- _PROVIDED ENTRIES_
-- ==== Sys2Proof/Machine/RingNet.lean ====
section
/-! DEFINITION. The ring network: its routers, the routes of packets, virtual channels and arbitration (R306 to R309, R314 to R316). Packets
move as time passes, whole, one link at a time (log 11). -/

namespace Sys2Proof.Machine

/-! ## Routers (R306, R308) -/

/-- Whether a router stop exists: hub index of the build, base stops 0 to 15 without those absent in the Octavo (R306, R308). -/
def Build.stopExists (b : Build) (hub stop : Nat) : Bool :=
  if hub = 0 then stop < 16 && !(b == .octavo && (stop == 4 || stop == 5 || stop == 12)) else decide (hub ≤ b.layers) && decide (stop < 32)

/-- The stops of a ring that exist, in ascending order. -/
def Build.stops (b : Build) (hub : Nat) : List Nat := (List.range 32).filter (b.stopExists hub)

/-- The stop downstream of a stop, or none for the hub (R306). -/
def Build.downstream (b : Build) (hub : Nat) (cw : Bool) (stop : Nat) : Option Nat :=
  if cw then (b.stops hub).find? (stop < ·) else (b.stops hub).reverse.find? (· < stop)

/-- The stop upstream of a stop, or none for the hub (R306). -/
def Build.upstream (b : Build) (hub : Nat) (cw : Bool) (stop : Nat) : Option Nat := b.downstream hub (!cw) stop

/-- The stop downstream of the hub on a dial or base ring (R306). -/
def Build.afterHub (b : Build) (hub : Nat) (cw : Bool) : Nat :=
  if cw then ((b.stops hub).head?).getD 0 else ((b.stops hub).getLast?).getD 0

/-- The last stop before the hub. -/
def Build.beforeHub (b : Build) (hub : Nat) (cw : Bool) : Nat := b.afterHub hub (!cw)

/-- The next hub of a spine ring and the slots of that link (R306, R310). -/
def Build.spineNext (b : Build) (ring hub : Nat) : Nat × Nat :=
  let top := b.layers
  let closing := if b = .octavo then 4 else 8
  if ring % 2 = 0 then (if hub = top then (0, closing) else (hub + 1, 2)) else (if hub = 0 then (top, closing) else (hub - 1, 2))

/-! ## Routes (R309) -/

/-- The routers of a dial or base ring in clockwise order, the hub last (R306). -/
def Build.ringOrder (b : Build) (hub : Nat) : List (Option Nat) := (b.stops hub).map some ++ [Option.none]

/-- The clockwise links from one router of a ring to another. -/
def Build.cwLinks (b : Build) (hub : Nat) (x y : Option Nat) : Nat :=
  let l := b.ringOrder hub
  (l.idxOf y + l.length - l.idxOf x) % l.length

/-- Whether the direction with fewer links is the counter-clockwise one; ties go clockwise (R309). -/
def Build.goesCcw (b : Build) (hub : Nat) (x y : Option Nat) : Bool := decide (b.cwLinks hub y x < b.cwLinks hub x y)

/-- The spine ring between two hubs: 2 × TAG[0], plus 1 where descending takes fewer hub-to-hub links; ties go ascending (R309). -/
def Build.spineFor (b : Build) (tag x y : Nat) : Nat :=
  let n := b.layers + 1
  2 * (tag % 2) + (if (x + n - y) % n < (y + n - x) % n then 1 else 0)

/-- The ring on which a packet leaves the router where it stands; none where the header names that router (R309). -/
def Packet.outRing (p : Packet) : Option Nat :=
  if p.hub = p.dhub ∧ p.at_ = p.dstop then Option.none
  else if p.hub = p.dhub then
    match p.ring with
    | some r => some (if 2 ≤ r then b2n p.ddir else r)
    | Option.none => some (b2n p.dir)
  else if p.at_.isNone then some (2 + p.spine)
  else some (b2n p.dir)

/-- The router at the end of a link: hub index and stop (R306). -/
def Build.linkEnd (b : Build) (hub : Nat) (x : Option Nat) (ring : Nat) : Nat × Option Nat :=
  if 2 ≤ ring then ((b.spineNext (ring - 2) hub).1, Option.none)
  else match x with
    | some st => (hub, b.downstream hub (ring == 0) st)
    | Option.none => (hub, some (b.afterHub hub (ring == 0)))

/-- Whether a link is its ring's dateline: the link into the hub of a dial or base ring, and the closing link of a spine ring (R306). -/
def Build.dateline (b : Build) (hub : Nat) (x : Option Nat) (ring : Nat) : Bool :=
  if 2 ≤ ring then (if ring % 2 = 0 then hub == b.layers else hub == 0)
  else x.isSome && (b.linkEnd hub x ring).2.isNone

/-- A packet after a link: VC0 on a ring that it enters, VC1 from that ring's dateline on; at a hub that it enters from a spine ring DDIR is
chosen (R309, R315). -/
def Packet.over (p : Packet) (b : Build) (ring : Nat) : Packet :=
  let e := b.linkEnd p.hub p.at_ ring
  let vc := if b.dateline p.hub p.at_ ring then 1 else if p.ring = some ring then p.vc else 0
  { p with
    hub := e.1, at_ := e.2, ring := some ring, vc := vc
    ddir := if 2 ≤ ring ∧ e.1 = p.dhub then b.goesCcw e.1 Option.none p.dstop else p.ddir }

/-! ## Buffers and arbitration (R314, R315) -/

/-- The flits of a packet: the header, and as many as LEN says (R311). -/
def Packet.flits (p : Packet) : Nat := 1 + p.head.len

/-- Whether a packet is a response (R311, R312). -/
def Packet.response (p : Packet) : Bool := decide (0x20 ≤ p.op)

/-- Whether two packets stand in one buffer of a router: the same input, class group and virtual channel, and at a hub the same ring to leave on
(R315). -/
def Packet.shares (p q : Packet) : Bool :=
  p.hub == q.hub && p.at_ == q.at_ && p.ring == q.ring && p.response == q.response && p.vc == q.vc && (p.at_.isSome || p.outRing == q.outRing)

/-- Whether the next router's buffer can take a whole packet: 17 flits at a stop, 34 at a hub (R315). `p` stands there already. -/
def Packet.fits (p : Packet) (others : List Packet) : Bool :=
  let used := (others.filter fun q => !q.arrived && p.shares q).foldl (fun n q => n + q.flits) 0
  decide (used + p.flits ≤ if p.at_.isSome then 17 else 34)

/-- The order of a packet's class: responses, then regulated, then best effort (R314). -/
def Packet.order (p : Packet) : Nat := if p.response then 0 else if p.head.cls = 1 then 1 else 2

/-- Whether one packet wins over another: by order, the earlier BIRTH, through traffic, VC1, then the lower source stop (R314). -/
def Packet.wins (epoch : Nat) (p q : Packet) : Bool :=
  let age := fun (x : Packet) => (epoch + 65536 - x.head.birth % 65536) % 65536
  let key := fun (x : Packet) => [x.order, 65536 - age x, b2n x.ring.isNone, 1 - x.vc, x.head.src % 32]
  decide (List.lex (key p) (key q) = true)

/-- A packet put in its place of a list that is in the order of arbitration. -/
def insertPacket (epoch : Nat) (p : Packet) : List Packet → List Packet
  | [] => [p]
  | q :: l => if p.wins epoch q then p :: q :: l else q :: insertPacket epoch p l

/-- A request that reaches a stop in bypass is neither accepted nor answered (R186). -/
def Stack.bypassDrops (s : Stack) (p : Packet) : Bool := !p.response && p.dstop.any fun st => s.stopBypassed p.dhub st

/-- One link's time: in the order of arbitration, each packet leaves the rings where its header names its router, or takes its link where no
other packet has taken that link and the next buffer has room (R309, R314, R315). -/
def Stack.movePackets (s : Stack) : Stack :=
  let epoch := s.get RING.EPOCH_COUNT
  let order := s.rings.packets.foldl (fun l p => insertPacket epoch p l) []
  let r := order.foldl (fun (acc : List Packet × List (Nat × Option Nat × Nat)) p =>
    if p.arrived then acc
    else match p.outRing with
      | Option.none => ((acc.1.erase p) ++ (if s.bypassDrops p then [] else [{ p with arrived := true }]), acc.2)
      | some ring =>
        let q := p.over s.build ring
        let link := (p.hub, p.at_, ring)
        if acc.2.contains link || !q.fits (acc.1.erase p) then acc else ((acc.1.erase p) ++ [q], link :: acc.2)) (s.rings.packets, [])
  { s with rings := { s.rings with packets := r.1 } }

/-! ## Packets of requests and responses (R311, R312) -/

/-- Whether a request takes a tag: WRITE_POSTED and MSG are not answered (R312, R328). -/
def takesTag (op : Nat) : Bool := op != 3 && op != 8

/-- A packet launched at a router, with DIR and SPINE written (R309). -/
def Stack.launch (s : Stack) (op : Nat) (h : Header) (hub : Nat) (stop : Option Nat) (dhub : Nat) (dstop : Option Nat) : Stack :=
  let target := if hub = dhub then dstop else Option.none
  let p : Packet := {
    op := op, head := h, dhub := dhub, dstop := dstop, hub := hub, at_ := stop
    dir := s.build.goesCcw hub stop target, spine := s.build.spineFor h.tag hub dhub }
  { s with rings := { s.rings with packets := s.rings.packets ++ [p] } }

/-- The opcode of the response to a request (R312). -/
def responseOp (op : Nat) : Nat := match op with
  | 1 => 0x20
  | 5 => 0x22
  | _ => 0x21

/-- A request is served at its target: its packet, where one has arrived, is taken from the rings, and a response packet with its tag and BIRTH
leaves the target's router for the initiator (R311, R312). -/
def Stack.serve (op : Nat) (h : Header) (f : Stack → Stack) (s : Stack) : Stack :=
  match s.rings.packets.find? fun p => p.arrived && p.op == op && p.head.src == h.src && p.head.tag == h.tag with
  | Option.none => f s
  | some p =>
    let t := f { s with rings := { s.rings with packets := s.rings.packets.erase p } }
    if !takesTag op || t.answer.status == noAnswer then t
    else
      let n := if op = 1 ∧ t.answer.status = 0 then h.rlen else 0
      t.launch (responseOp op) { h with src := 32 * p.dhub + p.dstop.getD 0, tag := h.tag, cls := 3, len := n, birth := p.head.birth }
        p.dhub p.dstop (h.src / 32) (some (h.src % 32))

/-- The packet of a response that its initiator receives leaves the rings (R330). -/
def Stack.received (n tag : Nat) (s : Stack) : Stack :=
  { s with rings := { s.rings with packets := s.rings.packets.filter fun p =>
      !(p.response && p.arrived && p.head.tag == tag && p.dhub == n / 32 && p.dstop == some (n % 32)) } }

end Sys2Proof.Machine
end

---

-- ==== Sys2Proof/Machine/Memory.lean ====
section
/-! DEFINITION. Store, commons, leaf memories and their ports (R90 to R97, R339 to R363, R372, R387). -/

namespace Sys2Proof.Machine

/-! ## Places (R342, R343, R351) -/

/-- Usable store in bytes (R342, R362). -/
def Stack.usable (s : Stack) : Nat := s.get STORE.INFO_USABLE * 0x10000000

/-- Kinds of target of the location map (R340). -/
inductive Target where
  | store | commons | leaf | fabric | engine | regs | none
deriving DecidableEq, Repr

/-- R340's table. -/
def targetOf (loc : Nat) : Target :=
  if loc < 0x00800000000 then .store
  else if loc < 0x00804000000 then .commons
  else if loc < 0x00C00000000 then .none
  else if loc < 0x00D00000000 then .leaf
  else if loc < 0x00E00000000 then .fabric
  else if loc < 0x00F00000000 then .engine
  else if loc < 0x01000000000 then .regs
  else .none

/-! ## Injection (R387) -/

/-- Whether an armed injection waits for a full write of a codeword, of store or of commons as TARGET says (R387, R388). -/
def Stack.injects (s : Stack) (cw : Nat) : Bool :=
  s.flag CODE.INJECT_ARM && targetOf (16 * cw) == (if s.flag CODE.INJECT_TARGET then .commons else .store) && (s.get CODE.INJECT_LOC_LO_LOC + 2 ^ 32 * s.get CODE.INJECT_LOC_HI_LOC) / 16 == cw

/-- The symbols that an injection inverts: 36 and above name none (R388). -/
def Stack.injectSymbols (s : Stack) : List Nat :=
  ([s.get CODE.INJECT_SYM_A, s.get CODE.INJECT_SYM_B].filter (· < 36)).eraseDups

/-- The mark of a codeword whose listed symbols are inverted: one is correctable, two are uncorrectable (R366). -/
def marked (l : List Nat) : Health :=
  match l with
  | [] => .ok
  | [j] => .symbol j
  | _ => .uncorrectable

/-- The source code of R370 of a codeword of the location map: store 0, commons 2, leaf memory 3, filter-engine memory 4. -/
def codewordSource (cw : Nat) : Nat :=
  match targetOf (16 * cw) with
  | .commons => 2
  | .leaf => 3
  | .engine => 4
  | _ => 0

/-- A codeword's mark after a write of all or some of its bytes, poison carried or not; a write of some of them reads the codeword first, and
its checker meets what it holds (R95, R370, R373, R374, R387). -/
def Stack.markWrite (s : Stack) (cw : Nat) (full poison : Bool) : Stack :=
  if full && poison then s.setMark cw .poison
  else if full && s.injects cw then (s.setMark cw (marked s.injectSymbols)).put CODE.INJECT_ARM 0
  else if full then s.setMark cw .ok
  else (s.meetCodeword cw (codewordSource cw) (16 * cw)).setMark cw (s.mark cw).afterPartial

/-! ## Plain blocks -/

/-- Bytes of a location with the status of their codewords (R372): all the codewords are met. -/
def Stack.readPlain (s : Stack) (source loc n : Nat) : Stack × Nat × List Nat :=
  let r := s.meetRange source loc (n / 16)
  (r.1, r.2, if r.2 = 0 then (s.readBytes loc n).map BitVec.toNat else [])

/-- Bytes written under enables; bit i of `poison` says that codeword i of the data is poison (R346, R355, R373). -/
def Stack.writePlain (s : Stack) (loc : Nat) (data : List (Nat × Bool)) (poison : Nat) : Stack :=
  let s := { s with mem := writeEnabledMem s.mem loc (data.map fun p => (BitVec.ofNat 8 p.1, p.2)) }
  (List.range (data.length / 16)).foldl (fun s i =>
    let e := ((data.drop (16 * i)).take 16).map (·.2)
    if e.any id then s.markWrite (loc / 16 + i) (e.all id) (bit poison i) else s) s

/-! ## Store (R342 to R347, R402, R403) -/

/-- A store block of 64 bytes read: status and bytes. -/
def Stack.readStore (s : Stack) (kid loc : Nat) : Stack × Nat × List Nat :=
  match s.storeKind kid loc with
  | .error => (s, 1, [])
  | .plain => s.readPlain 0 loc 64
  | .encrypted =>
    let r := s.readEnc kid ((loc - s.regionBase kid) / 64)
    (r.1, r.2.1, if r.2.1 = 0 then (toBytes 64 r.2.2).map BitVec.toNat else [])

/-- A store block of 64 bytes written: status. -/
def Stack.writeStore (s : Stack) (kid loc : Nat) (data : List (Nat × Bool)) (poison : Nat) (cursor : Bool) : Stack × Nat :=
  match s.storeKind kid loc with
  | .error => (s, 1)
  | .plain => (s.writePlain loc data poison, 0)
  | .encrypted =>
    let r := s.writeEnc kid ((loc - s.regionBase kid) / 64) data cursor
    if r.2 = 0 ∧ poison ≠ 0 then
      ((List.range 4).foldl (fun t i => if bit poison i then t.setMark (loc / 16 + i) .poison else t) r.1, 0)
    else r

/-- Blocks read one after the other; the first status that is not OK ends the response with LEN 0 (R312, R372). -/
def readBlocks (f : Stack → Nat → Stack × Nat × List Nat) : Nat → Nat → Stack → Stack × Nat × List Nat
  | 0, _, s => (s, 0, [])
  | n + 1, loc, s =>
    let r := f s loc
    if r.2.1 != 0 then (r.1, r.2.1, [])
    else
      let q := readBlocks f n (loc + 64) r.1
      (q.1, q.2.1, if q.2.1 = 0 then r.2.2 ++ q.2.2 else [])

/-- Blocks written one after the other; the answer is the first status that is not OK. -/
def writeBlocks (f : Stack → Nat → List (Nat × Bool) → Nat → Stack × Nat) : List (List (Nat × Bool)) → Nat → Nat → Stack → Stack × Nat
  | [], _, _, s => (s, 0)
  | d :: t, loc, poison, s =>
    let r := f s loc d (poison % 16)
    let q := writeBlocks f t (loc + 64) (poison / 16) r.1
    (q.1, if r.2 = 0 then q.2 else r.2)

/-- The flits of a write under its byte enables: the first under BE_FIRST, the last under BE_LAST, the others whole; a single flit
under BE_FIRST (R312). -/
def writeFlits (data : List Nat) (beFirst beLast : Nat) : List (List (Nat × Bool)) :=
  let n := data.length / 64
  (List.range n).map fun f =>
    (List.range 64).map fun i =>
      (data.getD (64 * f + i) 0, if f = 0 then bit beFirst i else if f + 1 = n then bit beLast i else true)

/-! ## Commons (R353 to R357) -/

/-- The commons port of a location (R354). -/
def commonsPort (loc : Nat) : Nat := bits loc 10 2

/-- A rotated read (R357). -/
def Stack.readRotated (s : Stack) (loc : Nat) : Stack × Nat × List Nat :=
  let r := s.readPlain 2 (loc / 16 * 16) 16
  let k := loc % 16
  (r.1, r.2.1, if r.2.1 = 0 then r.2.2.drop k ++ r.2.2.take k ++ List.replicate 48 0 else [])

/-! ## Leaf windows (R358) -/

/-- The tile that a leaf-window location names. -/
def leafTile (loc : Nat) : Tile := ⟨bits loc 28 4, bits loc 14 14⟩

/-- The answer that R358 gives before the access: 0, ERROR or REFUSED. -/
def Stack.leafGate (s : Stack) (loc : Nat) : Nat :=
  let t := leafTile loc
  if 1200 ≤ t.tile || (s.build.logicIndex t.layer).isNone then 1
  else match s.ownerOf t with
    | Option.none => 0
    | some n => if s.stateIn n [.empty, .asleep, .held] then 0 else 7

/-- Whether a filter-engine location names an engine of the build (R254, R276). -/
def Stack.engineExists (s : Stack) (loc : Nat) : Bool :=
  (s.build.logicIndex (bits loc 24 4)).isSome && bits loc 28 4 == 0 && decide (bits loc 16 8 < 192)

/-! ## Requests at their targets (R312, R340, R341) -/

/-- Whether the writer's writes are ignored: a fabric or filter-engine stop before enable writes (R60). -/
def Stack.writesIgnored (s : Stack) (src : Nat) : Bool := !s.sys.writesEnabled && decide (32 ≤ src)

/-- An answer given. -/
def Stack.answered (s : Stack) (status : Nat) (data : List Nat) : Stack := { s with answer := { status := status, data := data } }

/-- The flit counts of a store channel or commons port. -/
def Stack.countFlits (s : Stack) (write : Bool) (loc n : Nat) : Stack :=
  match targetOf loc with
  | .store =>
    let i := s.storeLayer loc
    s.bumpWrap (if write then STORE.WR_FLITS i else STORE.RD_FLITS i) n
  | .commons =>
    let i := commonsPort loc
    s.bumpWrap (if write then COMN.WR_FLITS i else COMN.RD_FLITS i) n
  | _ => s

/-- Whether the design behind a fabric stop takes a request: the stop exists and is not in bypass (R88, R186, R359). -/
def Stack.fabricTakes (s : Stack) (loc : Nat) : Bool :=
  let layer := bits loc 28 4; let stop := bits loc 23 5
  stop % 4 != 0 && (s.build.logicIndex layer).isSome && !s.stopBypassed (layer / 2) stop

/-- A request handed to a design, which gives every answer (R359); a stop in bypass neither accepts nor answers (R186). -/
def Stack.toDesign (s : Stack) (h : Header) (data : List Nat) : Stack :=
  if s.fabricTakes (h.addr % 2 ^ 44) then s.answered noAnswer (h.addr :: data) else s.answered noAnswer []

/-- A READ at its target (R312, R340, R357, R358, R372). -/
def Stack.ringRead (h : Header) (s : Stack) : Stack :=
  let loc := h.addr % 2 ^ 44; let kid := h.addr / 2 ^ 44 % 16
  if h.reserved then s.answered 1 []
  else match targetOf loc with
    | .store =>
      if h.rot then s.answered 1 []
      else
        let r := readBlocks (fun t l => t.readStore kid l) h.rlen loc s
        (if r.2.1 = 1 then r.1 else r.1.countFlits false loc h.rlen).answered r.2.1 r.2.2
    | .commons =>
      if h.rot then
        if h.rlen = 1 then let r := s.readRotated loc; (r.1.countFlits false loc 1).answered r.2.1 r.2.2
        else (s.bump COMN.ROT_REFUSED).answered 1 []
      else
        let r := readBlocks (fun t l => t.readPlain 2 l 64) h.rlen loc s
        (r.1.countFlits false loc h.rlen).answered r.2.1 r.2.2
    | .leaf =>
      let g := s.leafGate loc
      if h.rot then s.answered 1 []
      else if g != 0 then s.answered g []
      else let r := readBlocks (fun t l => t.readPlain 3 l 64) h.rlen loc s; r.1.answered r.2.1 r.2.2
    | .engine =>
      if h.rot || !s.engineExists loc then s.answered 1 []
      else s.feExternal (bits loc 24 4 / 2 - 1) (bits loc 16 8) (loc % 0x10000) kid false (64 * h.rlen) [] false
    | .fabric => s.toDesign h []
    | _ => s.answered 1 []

- _ACTIVITY_
Every line holding the word "lean" should be copied out of the records above.

- _RESPONSE TO THIS TASK_
-- ==== Sys2Proof/Machine/RingNet.lean ====
-- ==== Sys2Proof/Machine/Memory.lean ====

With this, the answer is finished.